Regarding American political life, it cannot be understood without taking a conspiratorial view of, say, the assassination of JFK, as well as others. If that assassination was not the result of a conspiracy, i.e., was not planned for by persons for political purposes, then it was nothing more a random event, almost as if it were a traffic accident. And that’s how many Americans want to think about it. JFK and Lee Harvey Oswald, moving separately, ultimately met in Dallas, where they “ran into each other,” and JFK ended up dead. This is what “the lone gunman theory” of that crime meant and means. And it is a comforting theory, more comforting than if JFK was assassinated by the CIA, the Soviets, or Cubans who were protecting Castro from Kennedy’s attempts to have him assassinated. Such explanations are similar to those used to account for, say, the Vietnam War, which is said to have been “a quagmire” into which the US was dragged, almost against its will.
One reason such explanations are popular is because we Americans don’t want to think that not only are conspiracies a permanent part of political life, but that they often control our political life. We prefer to think that our political life is controlled by laws, elections, Supreme Court decisions, and outstanding individuals, e.g., “great presidents.” To think that conspiracies are key to determining our political life would require us to rethink things we take for granted as “common sense” or “conventional wisdom.” This would be a major task; one most people have no desire to undertake. Hence, they are quite content to think of “conspiracy theorists” as delusional, paranoid persons who live in fantasy worlds of their own creation. But it could be that in fact it is the rest of us who are living in a fantasy world, although not of our own making.

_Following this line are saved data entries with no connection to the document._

/-- A SYSTEM or SOFT reset takes effect (R372, R378): everything but the AON domain and the retention SRAM. An AON power-on release that it
falls into keeps its wait (R376). A solo chip drives its trim channels, at 0 V, from the assertion on (R378). -/
def State.wipe (s : State) (soft : Bool) : State :=
  let p : Power := { Power.reset with stepAt := s.clk, dropped := s.power.dropped || !s.cord.queue.isEmpty, soft := soft, rails := s.power.rails
                                      poweron := s.power.poweron && !s.on RST_STAT_DONE }
  let s1 : State :=
    { s with regs := [], cfg := if soft then s.cfg else [], alarms := 0#64, timers := [], times := { s.times with rem := [], frcLat := 0 }, hostIf := HostIf.reset, streams := []
             bands := [], bandSeq := 0, ubase := [], uops := [], heads := [], buses := [], headMem := [], trims := { Trims.reset with changed := s.trimsZero.trims.changed }, pos := s.pos.kept, fir := { Fir.reset with sos := s.fir.sos }
             splice := Splice.reset, cord := Cord.reset, evts := [], portQ := [], tabs := s.leaveAll.tabs.quiet, kiln := Kiln.reset, insp := Insp.reset
             refs := [], refNext := [], power := p, svc := Svc.reset }
  let s2 := (keptBits ++ (if soft then softBits else [])).foldl (fun t k => t.keepBits s k.1 k.2) s1
  let s3 := (if soft then s2.loadCeil else s2.loadCeil.loadSub).twinAnew
  if s3.twinStrap then s3 else s3.drivenShow

/-- The same, with a FLASHWRITE that it cuts short (R413). -/
def State.clearAll (s : State) (soft : Bool) : State := s.flashCut.wipe soft

/-- What the time bases and the forerunner counter count by: the AON domain goes on with it in Banked, where the registers themselves
are not read (R289, R294). -/
def timeRegs : List Nat := [TIM_CTL, TIM_INC 0, TIM_INC 1, TIM_INC 2, TIM_INC 3, TIM_FRCCTL, TIM_FRCINC, CRD_CTL, CRD_CORR]

/-- The time bases go on as they did in `old`. -/
def State.keepTime (s old : State) : State :=
  let s1 := timeRegs.foldl (fun t a => t.setReg a (old.reg a)) s
  { s1 with times := { s1.times with rem := old.times.rem } }

/-- Kindling starts: it zeroes the private SRAM of Hearth, and acts on BOOT (R388, R401). What waited in its merge buffer is gone with it. Booting from flash is its first access to it. -/
def State.bootStart (s : State) : State :=
  let b := s.fld SYS_CAPS_BOOT
  let s0 := (s.setTabs { s.tabs with hsram := [] }).setMerge memHEARTH none
  let s1 := ((s0.setReg SVC_BOOTST 3#32).setReg SVC_FWVER 0#32).setReg SVC_FWSEQ 0#32
  if b = 0 then (s1.setFld SVC_BOOTST_STATE 1).setSvc { s1.svc with qspi := true }
  else if b = 1 then s1.setFld SVC_BOOTST_STATE 4
  else ((s1.setFld SVC_BOOTST_STATE 4).setOn SVC_BOOTST_RECOVERY).setBit SVC_BOOTST_BADSTRAP (b == 3)

/-- Hearth and its registers are reset (R377). -/
def State.hearthStop (s : State) : State :=
  let s1 := (s.flashCut.resetRange 0x240000 0x250000).setSvc { Svc.reset with qspi := s.svc.qspi }
  (s1.keepBits s SVC_KVER 0xFFFFFFFF#32).keepBits s SVC_ASTAT 0xC#32

/-- Hearth and its registers are reset, and Kindling starts at once (R373, R377, R413). -/
def State.hearthReset (s : State) : State := if 4 ≤ s.fld RST_STAT_STEP then s.hearthStop.bootStart else s.hearthStop

/-- The three reaches of R372. -/
def rcHEARTH : Nat := 1
def rcSOFT : Nat := 2
def rcSYSTEM : Nat := 3

/-- The flags of the position follow the counters, which a reset leaves, and with them those of line firing (R208, R209, R213, R219, R233). -/
def State.posAnew (s : State) : State := s.hwmUpdate.voteFlags.suspShow

/-- A Hearth-only reset in Ready or Smoulder wakes the device (R367, R376); in Smoulder Hearth starts on the return. -/
def State.hearthWake (s : State) : State :=
  if s.fld PWR_STAT_STATE = 1 then (s.setFld PWR_STAT_STATE 0).hearthReset
  else if s.fld PWR_STAT_STATE = 2 then s.hearthStop.setPower { s.power with waking := true, reboot := true }
  else s.hearthReset

/-- A reset of reach `r` takes effect; one that falls into a release starts it anew for the wider of the two (R376). -/
def State.takeReset (s : State) (r : Nat) : State :=
  let rel := !s.on RST_STAT_DONE
  if r = 0 then s
  else if r = rcHEARTH ∧ !rel then s.hearthWake
  else (s.clearAll (decide (r ≤ rcSOFT) && (!rel || s.power.soft))).posAnew

/-- What delays a reset (R375), as bits of RST_STAT from OTPDLY on: an OTP pulse, and a head-memory write. -/
def State.workBits (s : State) : Nat := 2 * b2n s.svc.pulse.isSome + 4 * b2n s.svc.page

/-- A reset of reach `r` is delayed for `bits`. -/
def State.delayReset (s : State) (r bits : Nat) : State :=
  (s.setReg RST_STAT (s.reg RST_STAT ||| BitVec.ofNat 32 (16 * (bits + 1)))).setPower { s.power with delay := some r, dlyBits := 16 * (bits + 1) }

/-- A reset from the source with RST_CAUSE bit `b` and reach `r` (R361, R372, R375, R376). During a power-fail warning,
and in Banked, it only leaves its cause. -/
def State.resetBy (s : State) (b r : Nat) : State :=
  let s0 := s.setFld RST_CAUSE_CAUSE (s.fld RST_CAUSE_CAUSE ||| 2 ^ b)
  let rec_ := decide (rcSOFT ≤ r) && s.armed
  let bits := s.workBits + 8 * b2n rec_
  if s.on PWR_STAT_SAG || s.fld PWR_STAT_STATE == 3 then s0
  else match s.power.delay with
    | some q =>
      let s1 := if rec_ && !bitAt s.power.dlyBits 7 then
          (let s2 := s0.failFreeze.putRecord (0x10 + b)
           (s2.setReg RST_STAT (s2.reg RST_STAT ||| 128#32)).setPower { s2.power with dlyBits := s2.power.dlyBits ||| 128 }) else s0
      s1.setPower { s1.power with delay := some (max q r) }
    | none =>
      if bits = 0 then s0.takeReset r
      else (if rec_ then s0.failFreeze.putRecord (0x10 + b) else s0).delayReset r bits

/-! ### Ready and Smoulder -/

/-- Event pins and trim outputs are brought up to date with the power state. -/
def State.pinsShow (s : State) : State := (List.range 8).foldl (fun s n => s.evtShow n) s

/-- Every trim channel goes to 0 V at once where R24 gives 0 V; on a twin-strapped chip it is high-impedance there (R353). -/
def State.trimsOff (s : State) : State :=
  (if s.twinStrap then (List.range 68).foldl (fun s n => s.setDriven n false) s else s).trimsZero

/-- The chip's Cord links go down (R299, R312). -/
def State.cordDown (s : State) : State :=
  let down := fun (s : State) (l : Nat) (f : Fld) => if s.on f then s.cordLink l false else s
  down (down s 0 CRD_STATE_UPE) 1 CRD_STATE_UPW

/-- The clocks of the twin link stop with the PLLs: it is down, and its lanes hold no alignment (R24, R318). -/
def State.twinSleep (s : State) : State :=
  if !s.twinStrap then s
  else
    let s1 := (s.setFld TWN_LINKST_LANES 0).linkDown
    s1.setTwin { s1.twin with lanesOk := false }

/-- The heartbeat is looked at again from now on: silence before the return counts for nothing (R320). -/
def State.twinWake (s : State) : State :=
  s.setTwin { s.twin with deadAt := s.clk, ivals := [], edge := if s.fld TWN_STATE_PALIVE = 0 then none else some s.clk }

/-- Entry into Smoulder (R312, R369), which no armed job meets. -/
def State.toSmoulder (s : State) : State :=
  if s.armed || !s.awake then s
  else
    let s1 := (s.trimsOff.schedDrop.cordDown.twinSleep.setFld CLK_STAT_PLLLOCK 0).setFld CLK_STAT_DRAMLOCK 0
    ((s1.camsQuiet.setFld PWR_STAT_STATE 2).setPower { s1.power with waking := false, wakeT := s1.pos.t }).pinsShow

/-- Something wakes the device from Ready or Smoulder: source bit `k` of PWR_WAKESRC (R367, R370). -/
def State.wake (s : State) (k : Nat) : State :=
  if s.fld PWR_STAT_STATE = 1 then (s.setFld PWR_STAT_STATE 0).setFld PWR_WAKESRC_SRC (2 ^ k)
  else if s.fld PWR_STAT_STATE = 2 ∧ !s.power.waking then
    (s.setFld PWR_WAKESRC_SRC (2 ^ k)).setPower { s.power with waking := true }
  else s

Aristotle wrote about political life as characterized by what he called “regimes.” That is, there are democratic regimes, oligarchic regimes, monarchical regimes, aristocratic regimes, and tyrannical regimes. These regimes are arrangements of power that reflect “the values” – as we say – of the most powerful. Democratic regimes rest on democratic values, values which are embraced by and motivate those who have them. So, democrats seek to maintain and fortify their democracy, and act in ways to accomplish that end. You may say that democrats will join together, act conspiratorially to maintain and fortify their democracy, whereas oligarchs will do the same. To see political life in terms of regimes is to see political life in terms of conspiracies. Machiavelli, famous as a conspiracy theorist, knew nothing about conspiracies that Aristotle didn’t know too. For both, conspiracies were the stuff of political life. Regimes can only be preserved or subverted by way of conspiracies, as Aristotle’s Politics and Machiavelli’s The Prince and The Discourses make clear.

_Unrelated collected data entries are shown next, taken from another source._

-- ==== Sys2Proof/Machine/FindOps.lean ====
section
/-! DEFINITION. The engines' findings (R269, R280): the column and the nozzle they belong to, whether a recipe makes them findings,
what they write within the bounds of R281, and the records that tell them (R279). -/

namespace Sys2Proof.Machine

open Sys2Proof

/-- The kinds of finding, as R279 numbers them less one. -/
def fkLOW : Nat := 0
def fkMISS : Nat := 1
def fkPOS : Nat := 2
def fkSTREAK : Nat := 3
def fkRECOVER : Nat := 4

/-- Actions of a defect record (R279). -/
def faNONE : Nat := 0
def faTRIM : Nat := 1
def faWEAK : Nat := 2
def faSUBST : Nat := 3
def faRESTORE : Nat := 4
def faNOAUTO : Nat := 8

/-! ### Column and nozzle (R269) -/

/-- The output column, in 1/256 column, on which downsampled pixel `x` of camera `c` is centred (R269). -/
def State.camCol (s : State) (c x : Nat) : Int :=
  signed 32 (s.reg (CAM_XOFS c)).toNat + ((2 * x + 1) * (s.reg (CAM_XSCALE c)).toNat / 512 : Nat)

/-- Does camera `c` map column `k`: does one of its downsampled pixels lie on it or beyond it on either side (R269)? -/
def State.camMaps (s : State) (c : Nat) (k : Int) : Bool :=
  s.on (CAM_CTL_EN c) && decide (s.camCol c 0 / 256 ≤ k) &&
  decide (k ≤ s.camCol c (ceilDiv (s.camWidth c) (2 ^ s.fld (CAM_DS_DX c)) - 1) / 256)

/-- Does camera `c` own column `k`: camera 0 owns every column that both map (R269)? -/
def State.camOwns (s : State) (c : Nat) (k : Int) : Bool := c == 0 || !s.camMaps 0 k

/-- The entries that the column map gives for column `k`. -/
def State.mapAt (s : State) (k : Int) : List Nat := if 0 ≤ k then s.mapOf k.toNat else []

/-- The nozzle that printed column `k` on web line `l` (R269): in single coverage the column's entry, in double coverage the SOLE one
or the member that the rotation chooses (R127, R133). -/
def State.nozzleOf (s : State) (k : Int) (l : Nat) : Option Nat :=
  let ns := s.mapAt k
  if !s.on KLN_CTL_LAYOUT then ns.head?
  else
    let b := rotationB (s.fld KLN_ROTCFG_SEQ) s.seed l k
    match ns.find? (fun n => ePart (s.mapWord n) == 2) with
    | some n => some n
    | none => ns.find? (fun n => ePart (s.mapWord n) == b2n b)

/-- The column on which finding `f` lies. -/
def State.findCol (s : State) (c : Nat) (f : Finding) : Int := (s.camCol c f.pix.toNat + f.off.toInt) / 256

/-- The nozzle entry of finding `f` of camera `c`: the one that the engine tells, else the one that printed there; a streak belongs to
one only where its column has one. -/
def State.findEntry (s : State) (c : Nat) (f : Finding) : Option Nat :=
  match f.entry with
  | some n => some n.toNat
  | none =>
    let k := s.findCol c f
    if f.kind.val = fkSTREAK then (match s.mapAt k with | [n] => some n | _ => none)
    else s.nozzleOf k f.line.toNat

/-! ### Cycles (R280 to R282) -/

/-- The engines of camera `c` come to a strip cycle: what belongs to an earlier one is over. -/
def State.camCycle (s : State) (c : Nat) : State :=
  let y := (s.reg INS_CYCLE).toNat
  if (s.cam c).cycle = y then s else s.modCam c (fun x => { x.anew with cycle := y })

/-- Consecutive cycles in which entry `n` has given a finding of kind `k`. -/
def State.runOf (s : State) (n k : Nat) : Nat :=
  match s.insp.runs.find? (fun r => r.ent == n && r.kind == k) with
  | some r => r.n
  | none => 0

/-- A finding of kind `k` on entry `n` in this cycle: one more than in the cycle before, or the first. -/
def State.runNote (s : State) (n k : Nat) : State :=
  let y := (s.reg INS_CYCLE).toNat
  let rest := s.insp.runs.filter (fun r => !(r.ent == n && r.kind == k))
  let m := match s.insp.runs.find? (fun r => r.ent == n && r.kind == k) with
    | some r => if r.cyc = y then r.n else if r.cyc + 1 = y then r.n + 1 else 1
    | none => 1
  s.setInsp { s.insp with runs := rest ++ [⟨n, k, y, m⟩] }

/-! ### What a finding writes (R281) -/

/-- One write: the entry, bits 36 to 0 as measured and as wanted, and the blend code. -/
structure Want where
  ent   : Nat
  seen  : Nat
  low   : Nat
  blend : Nat
  deriving DecidableEq, Repr

/-- Bits 36 to 0 of entry `n` as the measurement read them, or as they stand where it did not. -/
def State.seenLow (s : State) (f : Finding) (n : Nat) : Nat :=
  match f.seen.find? (fun p => p.1.toNat == n) with
  | some p => p.2.toNat
  | none => eLow (s.ent n).last.out.1

/-- Fields of bits 36 to 0. -/
def lowState (v : Nat) : Nat := bitsOf v 32 2
def lowPart (v : Nat) : Nat := bitsOf v 34 2
def lowTrim (v : Nat) : Int := signed 9 (bitsOf v 23 9)
def lowPut (v lo w x : Nat) : Nat := v - 2 ^ lo * bitsOf v lo w + 2 ^ lo * (x % 2 ^ w)

/-- Limit `x` to `lo` and `hi`. -/
def clampI (lo hi x : Int) : Int := max lo (min hi x)

/-- The TRIM that a change of entry `n` by `d` reaches (R281): at most MAXSTEP from the cycle's start, and within TRIMSPAN of the TRIM
most recently written by another writer; unchanged where no value is both. -/
def State.trimTo (s : State) (c r n v : Nat) (d : Int) : Int :=
  let old := lowTrim v
  let t0 := match (s.cam c).trim0.find? (fun p => p.1 == n) with | some p => p.2 | none => old
  let host := signed 9 (s.ent n).trim
  let st : Int := s.fld (INS_RTRIM_MAXSTEP r)
  let sp : Int := s.fld (INS_RTRIM_TRIMSPAN r)
  let x := clampI (host - sp) (host + sp) (clampI (t0 - st) (t0 + st) (clampI (-256) 255 (old + d)))
  if t0 - st ≤ x ∧ x ≤ t0 + st then x else old

/-- Bits 36 to 0 `v` of entry `n` with its TRIM changed as finding `f` asks. -/
def State.trimmed (s : State) (c r n v : Nat) (f : Finding) : Nat := lowPut v 23 9 (unsign 9 (s.trimTo c r n v f.step.toInt))

/-- A write of `g v` to entry `n`, where `v` is what the measurement read. -/
def State.wantOf (s : State) (f : Finding) (blend n : Nat) (g : Nat → Nat) : Want :=
  let v := s.seenLow f n
  ⟨n, v, g v, blend⟩

/-- Is a shortfall a case for substitution (R280): SUBTH is reached, or MISS has come in MISSCYC consecutive cycles? -/
def State.substDue (s : State) (r n : Nat) (f : Finding) : Bool :=
  decide ((s.fld (INS_RLIM_SUBTH r) : Int) ≤ f.size.toInt) ||
  (f.kind.val == fkMISS && decide (s.fld (INS_RCYC_MISSCYC r) ≤ s.runOf n fkMISS))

Most Americans don’t think about political life in terms of regimes, as did Aristotle. Even Machiavelli downplayed their importance, without ever downplaying the centrality of conspiracies in political life. This points to the differences between Aristotle’s political teaching and Machiavelli’s political teaching. Whereas political life was animated by conflicting ideas of justice for Aristotle, for Machiavelli political life was animated by psychological forces – as we say – by different types of human beings that are not best described in political terms. For Machiavelli, there are essentially the ambitious few and the insecure many, rather than there being democrats, oligarchs, aristocrats, or tyrants. Machiavelli redefined political life by minimizing or rejecting concerns about justice as central. Questions of justice and injustice are, for Machiavelli, ultimately irrelevant when understanding or constructing republics or princedoms. For Machiavelli, the best political order is not defined as the most just political order, as it was for Aristotle; rather it is the most secure, the most stable, the most prosperous, the most powerful, and the one that secures “the general welfare” and does so over time, “for ourselves and our posterity.”

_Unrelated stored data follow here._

/-- A write of HPT_TRAIN(h): VALID clears where written as 1, then START begins training (R185). -/
def State.trainWrite (s : State) (h a : Nat) (r : RegRow) (m v : Word) : State :=
  let s1 := s.plainWrite a r m v
  if (v &&& m).getLsbD 0 then s1.trainStart h else s1

/-- The fields of HPT_HTYPE, HPT_HSERLO, HPT_HSERHI and HPT_HSTAT, which only Hearth firmware writes (R201). IDOK and RANKOK need the checks
of the records held (R195, R196). -/
def State.headInfo (s : State) (h a : Nat) (r : RegRow) (m v : Word) : State :=
  let f := m &&& ~~~(BitVec.ofNat 32 r.res)
  let s1 := s.setReg a ((s.reg a &&& ~~~f) ||| (v &&& f))
  let s2 := if s1.on (HPT_HSTAT_IDOK h) && !s.idOk h then s1.setFld (HPT_HSTAT_IDOK h) 0 else s1
  (if s2.on (HPT_HSTAT_RANKOK h) && !s.rankOk h then s2.setFld (HPT_HSTAT_RANKOK h) 0 else s2).readyShow

/-- A register of port `h`, at offset `k` of its bank. -/
def State.portWrite (s : State) (h k a : Nat) (r : RegRow) (m v : Word) (hearth : Bool) : State :=
  if k = 0 then s.modeWrite h m v hearth
  else if k = 0x18 then s.trainWrite h a r m v
  else if k = 0x20 then s.retstWrite h (v &&& m)
  else if k = 0x44 then s.testWrite h a r m v hearth
  else if 0x50 ≤ k ∧ k ≤ 0x5C ∧ hearth then s.headInfo h a r m v
  else s.takeWrite a r m v

def State.hptWrite (s : State) (a : Nat) (r : RegRow) (m v : Word) (hearth : Bool) : State :=
  if a < 0x194000 then s.portWrite ((a - 0x190000) / 256) (a % 256) a r m v hearth
  else
    let s1 := s.takeWrite a r m v
    if a = HPT_TCFG then s1.overAll else s1

/-! ### Position (R204 to R226) -/

/-- A write of POS_ZMODE: during a job one that would change QUALA or QUALB is discarded whole (R226). -/
def State.zmodeWrite (s : State) (r : RegRow) (m v : Word) : State :=
  let new := r.merged (s.reg POS_ZMODE) m v
  if s.armed && bitsOf new.toNat 4 2 != bitsOf (s.reg POS_ZMODE).toNat 4 2 then s.refuse erARMED POS_ZMODE
  else s.plainWrite POS_ZMODE r m v

/-- A write of a POS register. One write of POS_VOTE with RESYNC and RETRUST resynchronises first, and NOMAJ is judged after it (DESIGN CHOICE, log
entry 57: R209 and R210 order the two in no way). -/
def State.posWrite (s : State) (a : Nat) (r : RegRow) (m v : Word) (hearth : Bool) : State :=
  let w := r.merged (s.reg a) m v
  if a = POS_CTL then s.posCtlWrite w
  else if a = POS_ZMODE then s.zmodeWrite r m v
  else if a = POS_VOTE then
    (let s1 := s.resyncAll (bitsOf (v &&& m).toNat 0 3)
     if (v &&& m).getLsbD 8 then s1.retrust.causeCheck else s1)
  else if a = POS_ENCO then s.encoWrite (w.getLsbD 4) (bitsOf w.toNat 0 3) hearth
  else if a = POS_SNAP then (if (v &&& m).getLsbD 0 then s.posSnap 0 else s)
  else if a = POS_SPDAVG then (s.takeWrite a r m v).putSpeed.speedDecay
  else if a = POS_REVWIN then (s.takeWrite a r m v).hwmUpdate
  else s.takeWrite a r m v

/-! ### Transport (R246 to R262, R391) -/

/-- The flags of the triplicated words of the transport after a write of a copy (R391). -/
def State.trnTrip (s : State) (a : Nat) : State :=
  if (bankAt a (TRN_VLIM 0) 3 4).isSome then s.tripCheck tripBitVlim (s.reg (TRN_VLIM 0)) (s.reg (TRN_VLIM 1)) (s.reg (TRN_VLIM 2))
  else if (bankAt a (TRN_BKMAX 0) 3 4).isSome then
    s.tripCheck tripBitBack (s.reg (TRN_BKMAX 0)) (s.reg (TRN_BKMAX 1)) (s.reg (TRN_BKMAX 2))
  else s

def State.trnWrite (s : State) (a : Nat) (r : RegRow) (m v : Word) : State :=
  if s.armed && frozen a then s.armedAt a
  else
    let s1 := (s.plainWrite a r m v).trnTrip a
    let s2 := if a = TRN_CTL ∧ s.twinStrap then s1.setDriven 64 (s1.twin.mast && s1.on TRN_CTL_MASTER) else s1
    s2.fillChanged

/-! ### Inspection (R266, R279, R284 to R287) -/

/-- A write `v` of INS_CTL: during a job only AUTO may be cleared (R284, R287). -/
def State.insCtl (s : State) (r : RegRow) (m v : Word) : State :=
  let old := s.reg INS_CTL
  let new := r.merged old m v
  if !s.armed then s.plainWrite INS_CTL r m v
  else if new.getLsbD 1 then s.refuse erARMED INS_CTL
  else
    let s1 := s.setFld INS_CTL_AUTO 0
    if new &&& 0x3D#32 = old &&& 0x3D#32 then s1 else s1.refuse erARMED INS_CTL

/-- A register of camera port `c`, at offset `k` of its bank; `off` and `len` are the enabled bytes. -/
def State.camWrite (s : State) (c k a : Nat) (r : RegRow) (m v : Word) (off len : Nat) : State :=
  if k = 0 then s.camCtl c (r.merged (s.reg a) m v)
  else if k = 0x54 then s.ffWrite c off len (bitsOf v.toNat (8 * off) (8 * len))
  else
    let s1 := s.takeWrite a r m v
    if k = 0xC ∧ s.on FIR_CTL_MODE ∧ s1.fld (CAM_TRIG_MODE c) ≠ 0 then s1.setFld (CAM_TRIG_MODE c) (s.fld (CAM_TRIG_MODE c)) else s1

def State.insWrite (s : State) (a : Nat) (r : RegRow) (m v : Word) (off len : Nat) : State :=
  if 0x1d1000 ≤ a then s.camWrite ((a - 0x1d1000) / 512) (a % 512) a r m v off len
  else if a = INS_CTL then s.insCtl r m v
  else
    let s1 := s.takeWrite a r m v
    if a = INS_RQCTL ∧ s1.on INS_RQCTL_EN ∧ !s.on INS_RQCTL_EN then s1.setReg INS_SEQ 0#32 else s1

/-! ### Time bases and event outputs (R289 to R298, R313, R315) -/

/-- A write of TIM_EVTCTL(n): ownership first; a claim that is refused discards the write. Then POL and TB, then GO and STOP. A
write of Hearth's drives a pin that it owns to the level that it writes to LEVEL (log entry 20). -/
def State.evtCtl (s : State) (n : Nat) (r : RegRow) (m v : Word) (hearth : Bool) : State :=
  let a := TIM_EVTCTL n
  let w := r.merged (s.reg a) m v
  let o := bitsOf w.toNat 0 3
  let s1 := s.evtOwnerWrite n o hearth
  if (o < 3 ∨ (hearth ∧ o = evHEARTH)) ∧ s1.fld (TIM_EVTCTL_OWNER n) ≠ o then s1
  else
    let s1 := if hearth && s1.fld (TIM_EVTCTL_OWNER n) == evHEARTH && m.getLsbD 9 then s1.setEvt n { s1.evt n with drive := v.getLsbD 9 } else s1
    let s2 := ((s1.setFld (TIM_EVTCTL_POL n) (bitsOf w.toNat 3 1)).setFld (TIM_EVTCTL_TB n) (bitsOf w.toNat 4 2)).evtShow n
    let s3 := if w.getLsbD 6 then s2.evtStart n else s2
    if w.getLsbD 7 then s3.evtStopNow n else s3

Despite these differences, however, Aristotle, like Machiavelli, saw political life as essentially conspiratorial. Democrats want a regime that is just as democrats understand justice, that is, as essentially egalitarian. But to achieve that goal, democrats join forces, conspiring against the oligarchs, the aristocrats, the monarchists, and the tyrants, while the latter are conspiring against the democrats. Appeals to justice are made. But the character of political life is not determined in the final analysis by such appeals. Rather, the character of political life, the character of any regime, is determined by conspiracies, i.e., covert and overt actions meant to secure and fortify the prevailing arrangements of power, whether democratic, oligarchic, aristocratic, monarchic, tyrannical. Because all arrangements of power are partial, all are unjust in some ways. Hence, all are unstable, even open to subversion. Democrats, oligarchs, aristocrats, monarchists, even tyrants must join forces, i.e., conspire to preserve their rule, their regime. And even the best regime, as Aristotle’s account of it in his Politics illustrates, would need to conspire to preserve itself.